No end to fighting on Lebanon front before Gaza ceasefire, says Hezbollah chief

Hezbollah chief Hassan Nasrallah has vowed to press on with confrontations with Israeli forces on the Lebanon border until the end of the Israeli offensive in Gaza. 

Nasrallah delivered a televised address to mark a week since the death of a top Hezbollah commander in an Israeli attack in southern Lebanon. He said, “only a ceasefire in Gaza” would open the possibility of an end to the crossfire on the Lebanon-Israel border. “We’ll see what happens after that,” he added. 

The Iran-backed leader also lambasted Washington for US and UK strikes in Yemen this week aimed at halting the Houthi rebels' attacks on a major commercial shipping route in the Red Sea. Nasrallah, who is a major ally of the Houthis, said the strikes would turn the Red Sea “into a battlefield.” 

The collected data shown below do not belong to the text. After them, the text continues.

/-- Settles O41. -/
theorem pondsAndDram : Obligations.PondsAndDram := by
  unfold Obligations.PondsAndDram
  intro die bank s
  refine ⟨fun hb hp => ⟨fun m v hm => ?_, fun v ho hpw hint hkeep => ?_, fun v ho hpw hlt hint => ⟨fun hpool => ?_, fun h0 howned => ?_⟩⟩,
    fun p => getBank_setPower p, fun word m again hd hp hb hbank hw hon hshore => ⟨fun ha hm => ?_, fun ha hm ht => ?_⟩,
    fun region hb hp hon hr => ⟨execPondTestRegion_on true hb hp hon hr, execPondTestRegion_failed hb hp hon hr⟩,
    fun rq h hdie hbank => ⟨fun hd hn hb => next_answered h rfl (diagPondStatusBody_ok hdie hbank hd hn hb),
      fun hd => next_badArg h (diagPondStatusBody_absent hdie hd)⟩,
    fun m addr write hm h => execDecodeErrorWatchdog_open hm h, fun m h => execDecodeErrorWatchdog_none h, fun addr => rfl,
    fun addr m d hd hp hst => ⟨execDramParityError_on hd hp hst, fun hm => ?_, fun hm => ?_⟩,
    fun ch b row m addr hch hb hst hp => ⟨fun hold => ?_, fun hnew => execRowhammerThrottle_first hch hb hst hp hnew⟩,
    rfl, fun ch b hch hb => execDramRowIdleClose_bank hch hb⟩
  · refine ⟨(execPndBankOwnerWrite_there m v hb hp).trans ?_, (execPndBankPowerWrite_there m v hb hp).trans ?_⟩ <;>
      rw [pndBankWrite_other hm]
  · refine (execPndBankOwnerWrite_there _ v hb hp).trans ?_
    rw [pndBankWrite_fields hint, writePower_same (hpw.trans hkeep.symm), writeOwner_changed ho]
  · refine (execPndBankPowerWrite_there _ v hb hp).trans ?_
    rw [pndBankWrite_fields hint, ho, writeOwner_same, writePower_taken hpw hlt hpool]
  · refine (execPndBankPowerWrite_there _ v hb hp).trans ?_
    rw [pndBankWrite_fields hint, ho, writeOwner_same, writePower_refused hpw hlt h0 howned]
  · subst ha
    refine (execPondParityError_shore hd hp hb hbank hw hon hshore).trans ?_
    rw [wordParity_replayed hshore hm]
    rfl
  · subst ha
    refine (execPondParityError_shore hd hp hb hbank hw hon hshore).trans ?_
    rw [wordParity_concealed hshore hm ht]
    rfl
  · refine (execDramParityError_on hd hp hst).trans ?_
    dsimp only
    rw [if_neg (by simp), if_pos hm, activeShore_dramNoted]
    rfl
  · refine (execDramParityError_on hd hp hst).trans ?_
    dsimp only
    rw [if_neg (by simp), if_neg hm]
    rfl
  · refine (execRowhammerThrottle_on hch hb hst hp).trans ?_
    dsimp only
    rw [if_pos hold]

end Sys2Proof.Machine
end

section
/-! PROOFS. Fatal errors, the state dump and the counters (O42). -/

namespace Sys2Proof.Machine
open Host

section
variable {rq : Request} {s : State}

theorem execFatalError_cause {cause die : Nat} (hlow : 1 ≤ cause) (hhigh : cause ≤ 7) (hd : s.member.has die = true) :
    execFatalError cause die s = .next (fatal cause die s) := by
  unfold execFatalError
  rw [if_pos ⟨hlow, hhigh, hd⟩]

/-! ### The end of a dump -/

theorem execDumpWritten_dumping {word : Nat} (complete : Bool) (h : s.sys.fatal.dumping = some word)
    (hdue : s.sys.fatal.restartDue = false) :
    execDumpWritten complete s = .next (afterDump word (recordFatal word complete 0 s)) := by
  unfold execDumpWritten
  simp only [h, hdue, Bool.not_false, Bool.and_true]

theorem execDumpWritten_none (complete : Bool) (h : s.sys.fatal.dumping = none) : execDumpWritten complete s = .next s := by
  unfold execDumpWritten
  simp only [h]

theorem afterDump_restart {word : Nat} (h : failsOver s (bits word 7 0) (bits word 15 8) = false) :
    afterDump word s
      = { s with sys.fatal.dumping := none, sys.fatal.restartDue := true, sys.fatal.announce := true } := by
  unfold afterDump
  dsimp only
  rw [if_neg (by rw [h]; decide)]

theorem afterDump_failsOver {word : Nat} (h : failsOver s (bits word 7 0) (bits word 15 8) = true) :
    (afterDump word s).sys = { s.sys with
      fatal.dumping := none, fatal.restartDue := false, red.hubUp := false, red.declared := some (activeShore s, 1) } := by
  unfold afterDump
  dsimp only
  rw [if_pos h]
  rfl

/-! ### The dump that is present -/

theorem diagDumpInfoBody_none (h : dumpPresent s = none) : diagDumpInfoBody rq s = replyOk (List.replicate 20 0) s := by
  unfold diagDumpInfoBody
  simp only [h]

theorem diagDumpInfoBody_present {place base : Nat} (h : dumpPresent s = some (place, base)) :
    let d := readBytes s base 24
    diagDumpInfoBody rq s = replyOk (bytesLE 1 1 ++ bytesLE 1 place ++ bytesLE 2 (fieldLE d 6 2)
      ++ bytesLE 4 (fieldLE d 8 4) ++ slice d 16 8 ++ slice d 12 4) s := by
  unfold diagDumpInfoBody
  simp only [h]
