-- ==== Sys2Proof/Machine/Core.lean ====
section
/-! DEFINITION. The machine behind `Host/Core.lean`. -/

def Sys2Proof.core : Host.Core :=
  { State := Sys2Proof.Machine.State, Fault := Sys2Proof.Machine.Fault,
    Refusal := Sys2Proof.Machine.Refusal, step := Sys2Proof.Machine.step, reset := Sys2Proof.Machine.State.reset }
end

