-- ==== Sys2Proof/Laws/Exec.lean ====
section
/-! SUPPORT. The meanings in terms of the dispatcher, what a command and a bus transaction can change, and programs. -/

namespace Sys2Proof.Machine

/-- A command row stores its word in CMD and has the command's effect (R253). -/
theorem exec_command (c : Command) (s : State) :
    exec c.toInstr s = .next (doCommand c (storeCmd (encodeCmd c) s)) := by cases c <;> rfl

theorem exec_rd (addr : RegAddr) (s : State) : exec (.rd addr) s = .next (busRead addr s) := rfl

theorem exec_wr (addr : RegAddr) (v : Word) (s : State) : exec (.wr addr v) s = .next (busWrite addr v s) := rfl

/-- An instruction is a command, a read or a write. -/
theorem instr_cases (i : Instr) :
    (∃ c : Command, i = c.toInstr) ∨ (∃ addr, i = .rd addr) ∨ ∃ addr v, i = .wr addr v := by
  cases i with
  | rd addr => exact .inr (.inl ⟨addr, rfl⟩)
  | wr addr v => exact .inr (.inr ⟨addr, v, rfl⟩)
  | nop => exact .inl ⟨.nop, rfl⟩
  | gfadd => exact .inl ⟨.gfadd, rfl⟩
  | gfmul => exact .inl ⟨.gfmul, rfl⟩
  | subnib => exact .inl ⟨.subnib, rfl⟩
  | invsubnib => exact .inl ⟨.invsubnib, rfl⟩
  | shiftrows => exact .inl ⟨.shiftrows, rfl⟩
  | mixcol => exact .inl ⟨.mixcol, rfl⟩
  | addrk => exact .inl ⟨.addrk, rfl⟩
  | expandkey => exact .inl ⟨.expandkey, rfl⟩
  | encrypt => exact .inl ⟨.encrypt, rfl⟩
  | decrypt => exact .inl ⟨.decrypt, rfl⟩
  | cbcinit => exact .inl ⟨.cbcinit, rfl⟩
  | cbcenc => exact .inl ⟨.cbcenc, rfl⟩
  | cbcdec => exact .inl ⟨.cbcdec, rfl⟩

section doCommand
variable (c : Command) (s : State)

@[simp] theorem doCommand_cmd : (doCommand c s).cmd = s.cmd := by cases c <;> rfl
@[simp] theorem doCommand_status : (doCommand c s).status = s.status := by cases c <;> rfl
@[simp] theorem doCommand_a : (doCommand c s).a = s.a := by cases c <;> rfl
@[simp] theorem doCommand_b : (doCommand c s).b = s.b := by cases c <;> rfl
@[simp] theorem doCommand_key : (doCommand c s).key = s.key := by cases c <;> rfl
@[simp] theorem doCommand_iv : (doCommand c s).iv = s.iv := by cases c <;> rfl
@[simp] theorem doCommand_wA : (doCommand c s).wA = s.wA := by cases c <;> rfl
@[simp] theorem doCommand_wB : (doCommand c s).wB = s.wB := by cases c <;> rfl
@[simp] theorem doCommand_wKEY : (doCommand c s).wKEY = s.wKEY := by cases c <;> rfl
@[simp] theorem doCommand_responses : (doCommand c s).responses = s.responses := by cases c <;> rfl
@[simp] theorem doCommand_inbox : (doCommand c s).inbox = s.inbox := by cases c <;> rfl
@[simp] theorem doCommand_config : (doCommand c s).config = s.config := by cases c <;> rfl

end doCommand

/-- What a host write to CMD does: the command of a legal word, or the recorded error (R253). -/
theorem performCmd_cases (v : Word) (s : State) :
    (∃ c : Command, decodeCmd v = .ok c ∧ performCmd v s = doCommand c (storeCmd v s)) ∨
    (decodeCmd v = .error .illegalCommand ∧ performCmd v s = raiseError .illegalCmd (storeCmd v s)) := by
  unfold performCmd
  cases h : decodeCmd v with
  | ok c => exact .inl ⟨c, rfl, rfl⟩
  | error e => exact .inr ⟨by rw [decodeCmd_error h], rfl⟩

/-- What `BusRead` does (R250). -/
theorem busRead_cases (addr : RegAddr) (s : State) :
    (∃ r : Reg, regAt addr = some r ∧ busRead addr s = respond (readReg r s) s) ∨
    (regAt addr = none ∧ busRead addr s = respond 0x0000#16 (raiseError .badAddr s)) := by
  unfold busRead
  cases h : regAt addr with
  | some r => exact .inl ⟨r, rfl, rfl⟩
  | none => exact .inr ⟨rfl, rfl⟩

/-- What `BusWrite` does (R251). -/
theorem busWrite_cases (addr : RegAddr) (v : Word) (s : State) :
    (regAt addr = none ∧ busWrite addr v s = raiseError .badAddr s) ∨
    (addr = 0x0#4 ∧ busWrite addr v s = performCmd v s) ∨
    (addr = 0x2#4 ∧ busWrite addr v s = writeA v s) ∨
    (addr = 0x3#4 ∧ busWrite addr v s = writeB v s) ∨
    (addr = 0x4#4 ∧ busWrite addr v s = writeKey v s) ∨
    (addr = 0x5#4 ∧ busWrite addr v s = writeIv v s) ∨
    (∃ r ∈ [Reg.status, .chain, .result, .rk0, .rk1, .rk2], addr = regAddr r ∧
      busWrite addr v s = raiseError .roWrite s) := by
  unfold busWrite
  cases h : regAt addr with
  | none => simp
  | some r =>
    have hr := regAddr_of_regAt addr r h
    subst hr
    cases r <;> simp [regAddr]

@[simp] theorem busWrite_regAddr_a (v : Word) (s : State) : busWrite (regAddr .a) v s = writeA v s := rfl
@[simp] theorem busWrite_regAddr_b (v : Word) (s : State) : busWrite (regAddr .b) v s = writeB v s := rfl
@[simp] theorem busWrite_regAddr_key (v : Word) (s : State) : busWrite (regAddr .key) v s = writeKey v s := rfl
@[simp] theorem busWrite_regAddr_iv (v : Word) (s : State) : busWrite (regAddr .iv) v s = writeIv v s := rfl
@[simp] theorem busWrite_regAddr_cmd (v : Word) (s : State) : busWrite (regAddr .cmd) v s = performCmd v s := rfl

@[simp] theorem performCmd_encodeCmd (c : Command) (s : State) :
    performCmd (encodeCmd c) s = doCommand c (storeCmd (encodeCmd c) s) := by simp [performCmd]

@[simp] theorem andThen_next (s : State) (f : State → StepResult) : andThen (.next s) f = f s := rfl
@[simp] theorem andThen_fault (r : Fault) (f : State → StepResult) : andThen (.fault r) f = .fault r := rfl
@[simp] theorem andThen_refused (r : Refusal) (f : State → StepResult) : andThen (.refused r) f = .refused r := rfl

/-- Sequences nest to the right. -/
theorem andThen_assoc (o : StepResult) (f g : State → StepResult) :
    andThen (andThen o f) g = andThen o fun s => andThen (f s) g := by cases o <;> rfl

/-- Going on with nothing more to do. -/
@[simp] theorem andThen_done (o : StepResult) : andThen o .next = o := by cases o <;> rfl

@[simp] theorem runInstrs_nil (s : State) : runInstrs [] s = .next s := rfl

/-- A program's first instruction, then the rest. -/
theorem runInstrs_cons {i : Instr} {s t : State} (is : List Instr) (h : exec i s = .next t) :
    runInstrs (i :: is) s = runInstrs is t := by simp [runInstrs, h]

/-- A program in two parts, whatever the first part ends in. -/
theorem runInstrs_append_andThen (is js : List Instr) (s : State) :
    runInstrs (is ++ js) s = andThen (runInstrs is s) (runInstrs js) := by
  induction is generalizing s with
  | nil => rfl
  | cons i is ih => simp only [List.cons_append, runInstrs, andThen_assoc, funext ih]

/-- A program in two parts. -/
theorem runInstrs_append {is : List Instr} {s t : State} (js : List Instr) (h : runInstrs is s = .next t) :
    runInstrs (is ++ js) s = runInstrs js t := by rw [runInstrs_append_andThen, h, andThen_next]

/-- A checked program in two parts, whatever the first part ends in. -/
theorem checkedRunInstrs_append (is js : List Instr) (s : State) :
    checkedRunInstrs (is ++ js) s = andThen (checkedRunInstrs is s) (checkedRunInstrs js) := by
  induction is generalizing s with
  | nil => rfl
  | cons i is ih => simp only [List.cons_append, checkedRunInstrs, andThen_assoc, funext ih]

/-- A checked run in two parts, whatever the first part ends in. -/
theorem checkedRunSteps_add (n m : Nat) (s : State) :
    checkedRunSteps (n + m) s = andThen (checkedRunSteps n s) (checkedRunSteps m) := by
  induction n generalizing s with
  | zero => simp [checkedRunSteps]
  | succ n ih => simp only [Nat.succ_add, checkedRunSteps, andThen_assoc, funext ih]

end Sys2Proof.Machine
end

Commenting on recent threats from Israel’s war cabinet to expand the war to Lebanon, Nasrallah struck a defiant tone.

“It is the Israelis who should be afraid of war … we will not stand by idly as Israel strikes Lebanon,” the Hezbollah leader said, adding that the powerful paramilitary group does not fear conflict.

Some context: Fear is growing that the tit-for-tat strikes exchanged between Israel and Hezbollah forces since the latest Israeli war with Hamas could spiral further, widening the conflict in the Middle East.

Nasrallah's speech followed fresh violence on Israel's border with Lebanon this weekend, with two Israelis killed when an anti-tank missile was fired from Lebanon.